Collected data

────────────────────

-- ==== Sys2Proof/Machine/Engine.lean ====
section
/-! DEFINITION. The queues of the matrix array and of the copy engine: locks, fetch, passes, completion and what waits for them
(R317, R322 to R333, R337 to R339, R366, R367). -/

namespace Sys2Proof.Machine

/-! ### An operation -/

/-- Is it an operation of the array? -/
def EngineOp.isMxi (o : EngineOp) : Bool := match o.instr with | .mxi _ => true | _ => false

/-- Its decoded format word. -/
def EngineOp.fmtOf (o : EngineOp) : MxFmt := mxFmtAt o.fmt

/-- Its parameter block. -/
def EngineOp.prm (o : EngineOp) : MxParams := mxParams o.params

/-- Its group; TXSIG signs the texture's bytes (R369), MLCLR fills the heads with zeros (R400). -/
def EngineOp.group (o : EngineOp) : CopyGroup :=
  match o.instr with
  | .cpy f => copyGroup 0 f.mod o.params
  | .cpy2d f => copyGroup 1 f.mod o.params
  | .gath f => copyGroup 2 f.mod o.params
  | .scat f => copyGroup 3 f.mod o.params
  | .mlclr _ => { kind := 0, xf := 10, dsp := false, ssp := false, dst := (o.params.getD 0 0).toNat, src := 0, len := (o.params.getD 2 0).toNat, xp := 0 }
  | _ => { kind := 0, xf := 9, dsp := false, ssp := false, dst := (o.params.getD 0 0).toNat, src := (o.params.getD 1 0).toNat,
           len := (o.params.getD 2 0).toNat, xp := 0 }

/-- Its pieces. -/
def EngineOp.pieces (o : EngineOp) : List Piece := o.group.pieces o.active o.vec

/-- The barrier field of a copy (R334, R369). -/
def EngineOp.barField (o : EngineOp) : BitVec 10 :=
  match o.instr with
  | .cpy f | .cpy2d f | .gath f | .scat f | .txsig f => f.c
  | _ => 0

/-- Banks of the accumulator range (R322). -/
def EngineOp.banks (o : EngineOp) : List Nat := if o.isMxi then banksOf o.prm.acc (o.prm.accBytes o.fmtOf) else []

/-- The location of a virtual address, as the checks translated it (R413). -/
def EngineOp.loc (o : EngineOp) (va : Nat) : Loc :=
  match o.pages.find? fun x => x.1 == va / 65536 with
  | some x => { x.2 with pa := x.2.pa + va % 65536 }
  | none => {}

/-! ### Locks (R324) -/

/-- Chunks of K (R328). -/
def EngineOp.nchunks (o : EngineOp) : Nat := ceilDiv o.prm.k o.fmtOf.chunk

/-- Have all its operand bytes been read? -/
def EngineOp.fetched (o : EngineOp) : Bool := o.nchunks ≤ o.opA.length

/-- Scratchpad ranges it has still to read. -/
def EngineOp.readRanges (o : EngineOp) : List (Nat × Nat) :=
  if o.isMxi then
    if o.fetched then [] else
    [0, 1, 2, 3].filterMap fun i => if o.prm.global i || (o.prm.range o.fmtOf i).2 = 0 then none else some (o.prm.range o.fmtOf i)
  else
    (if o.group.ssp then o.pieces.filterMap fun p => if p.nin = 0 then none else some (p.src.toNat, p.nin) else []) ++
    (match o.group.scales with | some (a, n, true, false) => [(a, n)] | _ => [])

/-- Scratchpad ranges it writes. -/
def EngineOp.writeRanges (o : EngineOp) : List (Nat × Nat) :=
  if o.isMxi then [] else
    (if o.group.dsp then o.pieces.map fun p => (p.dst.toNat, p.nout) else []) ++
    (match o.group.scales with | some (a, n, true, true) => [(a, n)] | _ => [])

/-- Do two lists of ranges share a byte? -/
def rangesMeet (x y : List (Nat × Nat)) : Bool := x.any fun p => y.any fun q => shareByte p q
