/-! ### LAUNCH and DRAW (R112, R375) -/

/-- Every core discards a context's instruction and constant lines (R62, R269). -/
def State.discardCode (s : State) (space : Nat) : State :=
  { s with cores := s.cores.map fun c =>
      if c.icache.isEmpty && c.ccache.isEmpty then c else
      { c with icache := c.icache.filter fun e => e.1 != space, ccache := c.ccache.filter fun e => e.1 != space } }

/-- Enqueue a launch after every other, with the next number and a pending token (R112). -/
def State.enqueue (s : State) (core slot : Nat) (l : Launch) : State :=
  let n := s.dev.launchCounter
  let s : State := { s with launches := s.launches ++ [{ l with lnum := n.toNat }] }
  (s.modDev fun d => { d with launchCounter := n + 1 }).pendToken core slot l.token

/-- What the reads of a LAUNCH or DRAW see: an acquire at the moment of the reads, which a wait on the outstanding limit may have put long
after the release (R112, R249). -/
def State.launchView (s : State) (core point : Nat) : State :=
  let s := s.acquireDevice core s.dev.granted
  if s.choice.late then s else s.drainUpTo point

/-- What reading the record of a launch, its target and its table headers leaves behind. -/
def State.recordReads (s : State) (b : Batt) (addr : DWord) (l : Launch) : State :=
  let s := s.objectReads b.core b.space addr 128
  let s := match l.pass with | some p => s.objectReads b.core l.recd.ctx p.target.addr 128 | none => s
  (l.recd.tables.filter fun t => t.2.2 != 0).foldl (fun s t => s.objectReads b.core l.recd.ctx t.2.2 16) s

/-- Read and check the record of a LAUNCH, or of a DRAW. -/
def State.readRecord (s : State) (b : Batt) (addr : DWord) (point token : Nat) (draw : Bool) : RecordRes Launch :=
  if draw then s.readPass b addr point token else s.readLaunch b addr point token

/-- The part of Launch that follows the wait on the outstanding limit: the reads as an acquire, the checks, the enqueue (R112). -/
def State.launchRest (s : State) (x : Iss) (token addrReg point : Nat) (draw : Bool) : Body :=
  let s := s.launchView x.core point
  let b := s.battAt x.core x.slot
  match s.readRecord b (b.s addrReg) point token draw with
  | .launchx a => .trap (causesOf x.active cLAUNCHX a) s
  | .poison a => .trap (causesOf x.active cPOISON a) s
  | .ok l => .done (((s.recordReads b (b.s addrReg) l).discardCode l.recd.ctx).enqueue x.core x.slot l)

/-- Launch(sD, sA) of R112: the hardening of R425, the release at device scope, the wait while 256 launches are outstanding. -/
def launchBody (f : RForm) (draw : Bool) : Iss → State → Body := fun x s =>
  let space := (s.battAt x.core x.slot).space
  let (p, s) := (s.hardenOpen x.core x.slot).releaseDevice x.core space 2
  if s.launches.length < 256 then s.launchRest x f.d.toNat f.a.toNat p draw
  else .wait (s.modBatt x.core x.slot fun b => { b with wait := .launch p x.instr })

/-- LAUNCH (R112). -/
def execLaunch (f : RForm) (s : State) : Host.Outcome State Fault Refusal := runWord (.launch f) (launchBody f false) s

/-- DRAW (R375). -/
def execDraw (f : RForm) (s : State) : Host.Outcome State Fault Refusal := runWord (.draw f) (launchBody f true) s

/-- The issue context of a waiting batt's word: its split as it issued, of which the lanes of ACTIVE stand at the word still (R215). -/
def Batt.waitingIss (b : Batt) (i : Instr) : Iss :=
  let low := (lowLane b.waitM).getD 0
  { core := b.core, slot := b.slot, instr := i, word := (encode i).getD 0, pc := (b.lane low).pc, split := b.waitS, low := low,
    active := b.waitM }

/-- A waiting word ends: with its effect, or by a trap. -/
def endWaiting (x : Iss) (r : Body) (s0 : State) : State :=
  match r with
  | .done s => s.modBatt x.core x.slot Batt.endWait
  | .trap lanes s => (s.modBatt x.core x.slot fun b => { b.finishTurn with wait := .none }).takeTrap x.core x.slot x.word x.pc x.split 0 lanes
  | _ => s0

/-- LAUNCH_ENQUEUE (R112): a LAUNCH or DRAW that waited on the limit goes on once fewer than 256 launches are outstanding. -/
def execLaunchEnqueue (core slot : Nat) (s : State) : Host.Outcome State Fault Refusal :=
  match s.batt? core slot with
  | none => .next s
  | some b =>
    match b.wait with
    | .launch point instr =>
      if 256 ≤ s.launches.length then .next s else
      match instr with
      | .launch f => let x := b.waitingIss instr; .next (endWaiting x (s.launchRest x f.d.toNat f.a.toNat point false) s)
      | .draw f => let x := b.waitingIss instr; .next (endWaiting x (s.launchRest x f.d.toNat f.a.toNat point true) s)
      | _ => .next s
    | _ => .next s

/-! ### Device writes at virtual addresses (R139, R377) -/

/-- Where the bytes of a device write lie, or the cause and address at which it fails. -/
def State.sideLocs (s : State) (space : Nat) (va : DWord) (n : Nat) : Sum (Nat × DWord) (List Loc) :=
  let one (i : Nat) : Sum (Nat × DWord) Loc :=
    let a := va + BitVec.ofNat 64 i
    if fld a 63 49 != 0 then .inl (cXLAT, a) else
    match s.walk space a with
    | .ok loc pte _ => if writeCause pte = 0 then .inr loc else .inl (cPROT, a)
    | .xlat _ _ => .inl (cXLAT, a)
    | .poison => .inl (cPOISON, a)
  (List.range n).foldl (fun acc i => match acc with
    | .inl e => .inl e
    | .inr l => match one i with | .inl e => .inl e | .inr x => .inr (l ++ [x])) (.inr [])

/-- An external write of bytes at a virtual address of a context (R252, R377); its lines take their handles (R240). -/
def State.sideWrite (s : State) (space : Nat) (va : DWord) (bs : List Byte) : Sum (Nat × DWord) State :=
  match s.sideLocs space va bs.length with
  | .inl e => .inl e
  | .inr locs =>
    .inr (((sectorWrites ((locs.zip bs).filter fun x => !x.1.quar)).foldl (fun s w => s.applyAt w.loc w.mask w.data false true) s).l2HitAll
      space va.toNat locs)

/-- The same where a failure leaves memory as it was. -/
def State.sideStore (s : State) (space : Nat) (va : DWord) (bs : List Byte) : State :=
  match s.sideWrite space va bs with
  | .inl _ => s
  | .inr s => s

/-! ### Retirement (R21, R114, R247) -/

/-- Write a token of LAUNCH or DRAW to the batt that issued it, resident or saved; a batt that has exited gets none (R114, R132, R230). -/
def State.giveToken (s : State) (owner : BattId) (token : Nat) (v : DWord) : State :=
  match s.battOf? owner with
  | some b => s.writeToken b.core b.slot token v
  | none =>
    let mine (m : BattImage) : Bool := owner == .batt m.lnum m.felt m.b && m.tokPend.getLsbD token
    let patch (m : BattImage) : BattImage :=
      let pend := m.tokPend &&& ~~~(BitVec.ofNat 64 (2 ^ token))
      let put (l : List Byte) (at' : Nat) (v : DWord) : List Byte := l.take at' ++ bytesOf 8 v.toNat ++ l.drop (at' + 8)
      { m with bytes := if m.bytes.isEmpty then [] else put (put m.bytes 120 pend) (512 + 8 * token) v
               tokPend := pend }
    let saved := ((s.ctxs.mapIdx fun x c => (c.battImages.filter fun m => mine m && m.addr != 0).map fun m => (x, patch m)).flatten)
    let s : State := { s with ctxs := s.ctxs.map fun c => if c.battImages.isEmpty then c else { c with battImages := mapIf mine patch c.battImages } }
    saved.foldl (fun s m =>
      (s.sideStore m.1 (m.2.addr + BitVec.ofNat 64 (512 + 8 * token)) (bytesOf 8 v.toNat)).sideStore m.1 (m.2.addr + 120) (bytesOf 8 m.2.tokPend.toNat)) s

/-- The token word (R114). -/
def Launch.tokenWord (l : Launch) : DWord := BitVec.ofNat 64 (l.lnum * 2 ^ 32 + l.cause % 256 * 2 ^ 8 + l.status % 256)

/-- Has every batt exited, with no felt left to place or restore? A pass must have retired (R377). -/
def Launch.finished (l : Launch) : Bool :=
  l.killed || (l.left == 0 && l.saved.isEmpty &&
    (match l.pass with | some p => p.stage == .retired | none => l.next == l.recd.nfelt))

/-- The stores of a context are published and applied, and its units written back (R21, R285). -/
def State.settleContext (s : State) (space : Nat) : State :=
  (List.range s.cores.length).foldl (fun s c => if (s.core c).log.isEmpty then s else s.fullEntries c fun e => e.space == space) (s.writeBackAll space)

────────────────────

Problem details:
Set down, unchanged, only those lines above that fall between the line with "if 256 ≤ s.launches.length" and the line with "point false) s)", the two end lines included.

Result for this exercise:
      if 256 ≤ s.launches.length then .next s else
      match instr with
      | .launch f => let x := b.waitingIss instr; .next (endWaiting x (s.launchRest x f.d.toNat f.a.toNat point false) s)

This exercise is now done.